Into the room came the hostess, breathless and grinning with anxiety, and behind her came Guyot, who, startled by the din, had hastened up to inquire into its cause.
At sight of the Captain stretched upon the floor there was a scream from Mother Capoulade and an oath from the soldier.
“Mon Dieu! what has happened?” she cried, hurrying forward.
“Miserable!” exclaimed La Boulaye, with well-feigned anger. “It seems that your wretched hovel is tumbling to pieces, and that men are not safe beneath its roof.” And he indicated the broken plaster and the fallen lamp.
“How did it happen, Citoyenne-deputy?” asked Guyot; for all that he drew the only possible inference from what he saw.
“Can you not see how it happened?” returned La Boulaye, impatiently. “As for you, wretched woman, you will suffer for it, I promise you. The nation is likely to demand a high price for Captain Charlot’s injuries.”
“But, bon Dieu, how am I to blame?” wailed the frightened woman.
“To blame,” echoed La Boulaye, in a furious voice. “Are you not to blame that you let rooms in a crazy hovel? Let them to emigres as much as you will, but if you let them to good patriots and thereby endanger their lives you must take the consequences. And the consequences in this case are likely to be severe, malheu
reuse.”
He turned now to Guyot, who was kneeling by the Captain, and looking to his hurt.
“Here, Guyot,” he commanded sharply, “reconduct the Citoyenne to her coach. I will perhaps see her again later, when the Captain shall have recovered consciousness. You, Citoyenne Capoulade, assist me to carry him to bed.”
Each obeyed him, Guyot readily, as became a soldier, and the hostess trembling with the dread which La Boulaye’s words had instilled into her. They got Charlot to bed, and when a half-hour or so later he recovered consciousness, it was to find Guyot watching at his bed-side. Bewildered, he demanded an explanation of his present position and of the pain in his head, which brought him the memory of a sudden and unaccountable blow he had received, which was the last thing that he remembered. Guyot, who had never for a moment entertained a doubt of the genuineness of the mise-en-scene La Boulaye had prepared, answered him with the explanation of how he had been struck by the falling lamp, whereupon Charlot fell to cursing lamps and crumblings with horrid volubility. That done he would have risen, but that La Boulaye, entering at that moment, insisted that he should remain abed.
“Are you mad?” the Deputy expostulated, “or is it that you do not appreciate the nature of your hurt? Diable! I have known a man die through insisting to be about with a cracked skull that was as nothing to yours.”

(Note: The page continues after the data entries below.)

-- ==== Sys2Proof/Certificates/Slice0/Obligations.lean ====
section
/-! DEFINITION. The statements for the provers. `t = { s with … }` says that every field of the state not named there is
unchanged: registers, memory (so every byte of it), stack, timers, framebuffer, keys, flags, TRACE_EN and the model's own
fields. A result statement ends in "exec answers this next state", so it is also the instruction's completion and frame.
"Log n" is notes/assumptions/n.md. -/

open Sys2Proof Sys2Proof.Machine

/-! ### Register loads, arithmetic and logic (42_alu.md) -/

/-- R100: VX becomes NN; PC + 2; nothing else. -/
def Obligations.SetImmResult : Prop :=
  ∀ (x : RegIx) (nn : Byte) (s : State), ∃ t, exec (.setImm x nn) s = .next t ∧
    t = { s with v := t.v, pc := s.pc + 2#16 } ∧ ∀ r, t.readV r = if r = x then nn else s.readV r

/-- R101: VX becomes the sum modulo 256; no flag. -/
def Obligations.AddImmResult : Prop :=
  ∀ (x : RegIx) (nn : Byte) (s : State), ∃ t, exec (.addImm x nn) s = .next t ∧
    t = { s with v := t.v, pc := s.pc + 2#16 } ∧
    ∀ r, t.readV r = if r = x then BitVec.ofNat 8 ((s.readV x).toNat + nn.toNat) else s.readV r

/-- R102: VX becomes VY. -/
def Obligations.SetRegResult : Prop :=
  ∀ (x y : RegIx) (s : State), ∃ t, exec (.setReg x y) s = .next t ∧
    t = { s with v := t.v, pc := s.pc + 2#16 } ∧ ∀ r, t.readV r = if r = x then s.readV y else s.readV r

/-- R103, R104, R105, bit by bit: the three logic forms write VX and leave VF as it was (unless X = 0xF). -/
def Obligations.LogicResults : Prop :=
  ∀ (x y : RegIx) (s : State),
    (∃ t, exec (.orReg x y) s = .next t ∧ t = { s with v := t.v, pc := s.pc + 2#16 } ∧
      (∀ r, r ≠ x → t.readV r = s.readV r) ∧
      ∀ j, j < 8 → (t.readV x).getLsbD j = ((s.readV x).getLsbD j || (s.readV y).getLsbD j)) ∧
    (∃ t, exec (.andReg x y) s = .next t ∧ t = { s with v := t.v, pc := s.pc + 2#16 } ∧
      (∀ r, r ≠ x → t.readV r = s.readV r) ∧
      ∀ j, j < 8 → (t.readV x).getLsbD j = ((s.readV x).getLsbD j && (s.readV y).getLsbD j)) ∧
    (∃ t, exec (.xorReg x y) s = .next t ∧ t = { s with v := t.v, pc := s.pc + 2#16 } ∧
      (∀ r, r ≠ x → t.readV r = s.readV r) ∧
      ∀ j, j < 8 → (t.readV x).getLsbD j = ((s.readV x).getLsbD j ^^ (s.readV y).getLsbD j))

/-- add-reg: sum in VX, carry in VF. With X = 0xF the carry remains: the write order is the spec's decision D5 (log 9). -/
def Obligations.AddRegResult : Prop :=
  ∀ (x y : RegIx) (s : State), ∃ t, exec (.addReg x y) s = .next t ∧
    t = { s with v := t.v, pc := s.pc + 2#16 } ∧
    ∀ r, t.readV r =
      if r = 15 then (if 255 < (s.readV x).toNat + (s.readV y).toNat then 1#8 else 0#8)
      else if r = x then BitVec.ofNat 8 ((s.readV x).toNat + (s.readV y).toNat) else s.readV r

/-- sub-reg and sub-reg-reverse: difference in VX, STRICT not-borrow in VF. With X = 0xF the difference remains, and Y = 0xF
subtracts (from) the old VF: the order is the spec's decision D5 (log 9). -/
def Obligations.SubtractResults : Prop :=
  ∀ (x y : RegIx) (s : State),
    (∃ t, exec (.subReg x y) s = .next t ∧ t = { s with v := t.v, pc := s.pc + 2#16 } ∧
      ∀ r, t.readV r =
        if r = x then BitVec.ofNat 8 ((s.readV x).toNat + 256 - (s.readV y).toNat)
        else if r = 15 then (if (s.readV y).toNat < (s.readV x).toNat then 1#8 else 0#8) else s.readV r) ∧
    (∃ t, exec (.subRegReverse x y) s = .next t ∧ t = { s with v := t.v, pc := s.pc + 2#16 } ∧
      ∀ r, t.readV r =
        if r = x then BitVec.ofNat 8 ((s.readV y).toNat + 256 - (s.readV x).toNat)
        else if r = 15 then (if (s.readV x).toNat < (s.readV y).toNat then 1#8 else 0#8) else s.readV r)

/-- The shifts: VX by one position, the bit shifted out in VF, VY neither read nor written. With X = 0xF the shifted value
remains: the order is the spec's decision D5 (log 9). -/
def Obligations.ShiftResults : Prop :=
  ∀ (x y : RegIx) (s : State),
    (∃ t, exec (.shiftRight x y) s = .next t ∧ t = { s with v := t.v, pc := s.pc + 2#16 } ∧
      ∀ r, t.readV r =
        if r = x then BitVec.ofNat 8 ((s.readV x).toNat / 2)
        else if r = 15 then BitVec.ofNat 8 ((s.readV x).toNat % 2) else s.readV r) ∧
    (∃ t, exec (.shiftLeft x y) s = .next t ∧ t = { s with v := t.v, pc := s.pc + 2#16 } ∧
      ∀ r, t.readV r =
        if r = x then BitVec.ofNat 8 (2 * (s.readV x).toNat)
        else if r = 15 then BitVec.ofNat 8 ((s.readV x).toNat / 128) else s.readV r)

“Name of a name!” gasped Charlot, who in such matters was profoundly ignorant and correspondingly credulous. “Is it so serious?”
“Not serious if you lie still and sleep. You will probably be quite well by to-morrow. But if you move to-night the consequences may well be fatal.”

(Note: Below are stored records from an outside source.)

-- ==== Sys2Proof/Laws/Step.lean ====
section
/-! SUPPORT. The step, said once: what a cycle is over `exec`, what a host operation is, and how a word is placed. -/

namespace Sys2Proof.Machine

/-- With no host operation waiting, a step is a cycle. -/
theorem step_of_cycleDue {s : State} (h : s.cycleDue = true) : step s = s.cycle := by
  unfold step State.move
  unfold State.cycleDue at h
  split
  · rfl
  next c _ heq => simp_all

/-- With a host operation waiting, a step performs it. -/
theorem step_of_hostOp {s : State} {c : Command} {rest : List Command} (h : s.env.script = c :: rest)
    (hc : c.isCycle = false) : step s = .next (s.popCommand.perform c) := by
  unfold step State.move
  simp [h, hc]

/-- A cycle whose execute step answers a next state (40_cycle.md R80). -/
theorem cycle_of_exec {s t : State}
    (h : exec (decode (s.fetch16 s.pc)) (s.emitTrace (s.fetch16 s.pc)) = .next t) :
    s.cycle = .next (t.endCycle s.awaitingKey) := by
  simp only [State.cycle, h]

/-- A held cycle does not tick (R85). -/
theorem endCycle_held (t : State) : t.endCycle true = t.endInput := rfl

/-- A completed cycle ticks (R80 step 5). -/
theorem endCycle_done (t : State) : t.endCycle false = t.tick.endInput := rfl

/-- The `hold` outcome in terms of the latch (45_timers_input.md R145). -/
theorem holds_iff (i : Instr) (s : State) : holds i s = true ↔ (∃ x, i = .waitKey x) ∧ ∀ k, s.keyDown k = false := by
  simp only [holds, Bool.and_eq_true, Option.isNone_iff_eq_none, leastKey_eq_none]
  cases i <;> simp [waitsForKey]

/-- After dropping what stands before it, the host's next command is a cycle, or there is none. -/
theorem fromNextCycle_due (cs : List Command) : fromNextCycle cs = [] ∨
    ∃ c rest, fromNextCycle cs = c :: rest ∧ c.isCycle = true := by
  induction cs with
  | nil => exact .inl rfl
  | cons c cs ih =>
    simp only [fromNextCycle]
    split
    next h => exact .inr ⟨c, cs, rfl, h⟩
    next => exact ih

/-- The word placed for the next step is the one it fetches, and that step is a cycle. -/
theorem withNextWord_spec (s : State) (w : Word) :
    (s.withNextWord w).cycleDue = true ∧ (s.withNextWord w).pc = s.pc ∧
      (s.withNextWord w).fetch16 (s.withNextWord w).pc = w := by
  have hpc : (s.placeWord s.pc w).pc = s.pc := rfl
  refine ⟨?_, hpc, ?_⟩
  · simp only [State.cycleDue, State.withNextWord]
    rcases fromNextCycle_due (s.placeWord s.pc w).env.script with h | ⟨c, rest, h, hc⟩ <;> simp [*]
  · have : (s.withNextWord w).fetch16 (s.withNextWord w).pc = (s.placeWord s.pc w).fetch16 s.pc := by
      rw [show (s.withNextWord w).pc = s.pc from hpc]
      exact fetch16_congr rfl _
    rw [this, fetch16_placeWord]

end Sys2Proof.Machine
end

“But I cannot sleep at this hour,” the Captain complained. “I am very wakeful.”
“We will try to find you a sleeping potion, then,” said La Boulaye. “I hope the hosteen may have something that will answer the purpose. Meanwhile, Guyot, do not allow the Captain to talk. If you would have him well to-morrow, remember that it is of the first importance that he should have utter rest tonight.”